## Exercise
What is needed here is every entry, retyped exactly.

.....

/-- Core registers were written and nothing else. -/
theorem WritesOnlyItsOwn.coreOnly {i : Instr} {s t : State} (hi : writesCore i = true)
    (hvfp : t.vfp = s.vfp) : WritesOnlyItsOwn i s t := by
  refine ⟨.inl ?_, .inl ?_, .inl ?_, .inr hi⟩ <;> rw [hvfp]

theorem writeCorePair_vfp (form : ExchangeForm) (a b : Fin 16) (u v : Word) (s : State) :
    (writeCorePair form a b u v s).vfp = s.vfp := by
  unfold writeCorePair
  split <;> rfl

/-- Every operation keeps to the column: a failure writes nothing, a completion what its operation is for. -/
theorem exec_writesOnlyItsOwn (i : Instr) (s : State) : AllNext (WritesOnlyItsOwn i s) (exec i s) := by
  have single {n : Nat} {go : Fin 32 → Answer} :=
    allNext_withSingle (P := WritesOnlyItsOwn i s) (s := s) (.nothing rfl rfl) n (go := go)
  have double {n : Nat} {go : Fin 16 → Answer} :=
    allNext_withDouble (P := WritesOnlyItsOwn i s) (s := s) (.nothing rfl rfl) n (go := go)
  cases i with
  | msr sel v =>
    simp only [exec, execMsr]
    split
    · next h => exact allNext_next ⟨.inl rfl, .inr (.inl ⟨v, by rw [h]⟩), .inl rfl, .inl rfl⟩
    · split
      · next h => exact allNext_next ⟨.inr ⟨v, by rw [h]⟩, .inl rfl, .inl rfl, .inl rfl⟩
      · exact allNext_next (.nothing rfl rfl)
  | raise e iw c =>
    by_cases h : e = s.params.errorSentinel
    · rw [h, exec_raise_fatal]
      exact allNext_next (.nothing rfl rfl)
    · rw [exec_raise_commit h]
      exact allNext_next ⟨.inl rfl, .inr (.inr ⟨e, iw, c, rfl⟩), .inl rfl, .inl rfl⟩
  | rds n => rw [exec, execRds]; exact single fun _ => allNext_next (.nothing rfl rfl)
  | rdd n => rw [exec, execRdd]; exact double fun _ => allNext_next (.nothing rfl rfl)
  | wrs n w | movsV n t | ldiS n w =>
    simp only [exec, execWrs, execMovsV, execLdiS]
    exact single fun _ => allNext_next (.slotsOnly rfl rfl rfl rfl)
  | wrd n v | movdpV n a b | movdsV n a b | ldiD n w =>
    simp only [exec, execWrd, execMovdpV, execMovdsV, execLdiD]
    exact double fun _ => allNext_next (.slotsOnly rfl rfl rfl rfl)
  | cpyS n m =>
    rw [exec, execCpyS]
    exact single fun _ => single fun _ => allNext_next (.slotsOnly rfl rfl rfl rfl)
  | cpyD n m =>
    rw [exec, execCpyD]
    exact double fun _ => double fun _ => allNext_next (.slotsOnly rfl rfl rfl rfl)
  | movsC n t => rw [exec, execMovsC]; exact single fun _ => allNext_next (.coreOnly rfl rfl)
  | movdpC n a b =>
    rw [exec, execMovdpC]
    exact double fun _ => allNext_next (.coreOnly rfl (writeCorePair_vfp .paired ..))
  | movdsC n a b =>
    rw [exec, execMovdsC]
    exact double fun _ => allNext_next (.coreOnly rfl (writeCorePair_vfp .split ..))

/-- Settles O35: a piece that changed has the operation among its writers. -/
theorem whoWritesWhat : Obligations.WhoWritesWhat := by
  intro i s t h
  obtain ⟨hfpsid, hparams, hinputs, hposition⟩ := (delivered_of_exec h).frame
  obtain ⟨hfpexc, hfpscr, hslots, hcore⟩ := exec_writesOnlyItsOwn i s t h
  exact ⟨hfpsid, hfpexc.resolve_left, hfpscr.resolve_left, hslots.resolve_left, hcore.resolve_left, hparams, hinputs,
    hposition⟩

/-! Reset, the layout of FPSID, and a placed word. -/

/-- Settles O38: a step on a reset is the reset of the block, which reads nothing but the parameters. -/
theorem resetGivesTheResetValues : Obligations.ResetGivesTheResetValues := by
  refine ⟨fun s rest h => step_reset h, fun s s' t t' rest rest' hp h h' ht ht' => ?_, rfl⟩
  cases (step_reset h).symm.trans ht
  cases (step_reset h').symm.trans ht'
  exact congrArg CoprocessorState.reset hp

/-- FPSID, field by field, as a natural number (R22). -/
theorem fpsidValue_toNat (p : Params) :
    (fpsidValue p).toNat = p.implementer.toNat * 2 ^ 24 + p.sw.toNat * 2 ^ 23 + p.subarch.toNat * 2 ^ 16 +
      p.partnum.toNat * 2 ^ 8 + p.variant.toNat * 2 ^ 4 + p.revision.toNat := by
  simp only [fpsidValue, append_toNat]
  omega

.....

## Response area
/-- Core registers were written and nothing else. -/
theorem WritesOnlyItsOwn.coreOnly {i : Instr} {s t : State} (hi : writesCore i = true)
    (hvfp : t.vfp = s.vfp) : WritesOnlyItsOwn i s t := by
  refine ⟨.inl ?_, .inl ?_, .inl ?_, .inr hi⟩ <;> rw [hvfp]

theorem writeCorePair_vfp (form : ExchangeForm) (a b : Fin 16) (u v : Word) (s : State) :
    (writeCorePair form a b u v s).vfp = s.vfp := by
  unfold writeCorePair
  split <;> rfl

/-- Every operation keeps to the column: a failure writes nothing, a completion what its operation is for. -/
theorem exec_writesOnlyItsOwn (i : Instr) (s : State) : AllNext (WritesOnlyItsOwn i s) (exec i s) := by
  have single {n : Nat} {go : Fin 32 → Answer} :=
    allNext_withSingle (P := WritesOnlyItsOwn i s) (s := s) (.nothing rfl rfl) n (go := go)
  have double {n : Nat} {go : Fin 16 → Answer} :=
    allNext_withDouble (P := WritesOnlyItsOwn i s) (s := s) (.nothing rfl rfl) n (go := go)
  cases i with
  | msr sel v =>
    simp only [exec, execMsr]
    split
    · next h => exact allNext_next ⟨.inl rfl, .inr (.inl ⟨v, by rw [h]⟩), .inl rfl, .inl rfl⟩
    · split
      · next h => exact allNext_next ⟨.inr ⟨v, by rw [h]⟩, .inl rfl, .inl rfl, .inl rfl⟩
      · exact allNext_next (.nothing rfl rfl)
  | raise e iw c =>
    by_cases h : e = s.params.errorSentinel
    · rw [h, exec_raise_fatal]
      exact allNext_next (.nothing rfl rfl)
    · rw [exec_raise_commit h]
      exact allNext_next ⟨.inl rfl, .inr (.inr ⟨e, iw, c, rfl⟩), .inl rfl, .inl rfl⟩
  | rds n => rw [exec, execRds]; exact single fun _ => allNext_next (.nothing rfl rfl)
  | rdd n => rw [exec, execRdd]; exact double fun _ => allNext_next (.nothing rfl rfl)
  | wrs n w | movsV n t | ldiS n w =>
    simp only [exec, execWrs, execMovsV, execLdiS]
    exact single fun _ => allNext_next (.slotsOnly rfl rfl rfl rfl)
  | wrd n v | movdpV n a b | movdsV n a b | ldiD n w =>
    simp only [exec, execWrd, execMovdpV, execMovdsV, execLdiD]
    exact double fun _ => allNext_next (.slotsOnly rfl rfl rfl rfl)
  | cpyS n m =>
    rw [exec, execCpyS]
    exact single fun _ => single fun _ => allNext_next (.slotsOnly rfl rfl rfl rfl)
  | cpyD n m =>
    rw [exec, execCpyD]
    exact double fun _ => double fun _ => allNext_next (.slotsOnly rfl rfl rfl rfl)
  | movsC n t => rw [exec, execMovsC]; exact single fun _ => allNext_next (.coreOnly rfl rfl)
  | movdpC n a b =>
    rw [exec, execMovdpC]
    exact double fun _ => allNext_next (.coreOnly rfl (writeCorePair_vfp .paired ..))
  | movdsC n a b =>
    rw [exec, execMovdsC]
    exact double fun _ => allNext_next (.coreOnly rfl (writeCorePair_vfp .split ..))

/-- Settles O35: a piece that changed has the operation among its writers. -/
theorem whoWritesWhat : Obligations.WhoWritesWhat := by
  intro i s t h
  obtain ⟨hfpsid, hparams, hinputs, hposition⟩ := (delivered_of_exec h).frame
  obtain ⟨hfpexc, hfpscr, hslots, hcore⟩ := exec_writesOnlyItsOwn i s t h
  exact ⟨hfpsid, hfpexc.resolve_left, hfpscr.resolve_left, hslots.resolve_left, hcore.resolve_left, hparams, hinputs,
    hposition⟩

/-! Reset, the layout of FPSID, and a placed word. -/

/-- Settles O38: a step on a reset is the reset of the block, which reads nothing but the parameters. -/
theorem resetGivesTheResetValues : Obligations.ResetGivesTheResetValues := by
  refine ⟨fun s rest h => step_reset h, fun s s' t t' rest rest' hp h h' ht ht' => ?_, rfl⟩
  cases (step_reset h).symm.trans ht
  cases (step_reset h').symm.trans ht'
  exact congrArg CoprocessorState.reset hp

/-- FPSID, field by field, as a natural number (R22). -/
theorem fpsidValue_toNat (p : Params) :
    (fpsidValue p).toNat = p.implementer.toNat * 2 ^ 24 + p.sw.toNat * 2 ^ 23 + p.subarch.toNat * 2 ^ 16 +
      p.partnum.toNat * 2 ^ 8 + p.variant.toNat * 2 ^ 4 + p.revision.toNat := by
  simp only [fpsidValue, append_toNat]
  omega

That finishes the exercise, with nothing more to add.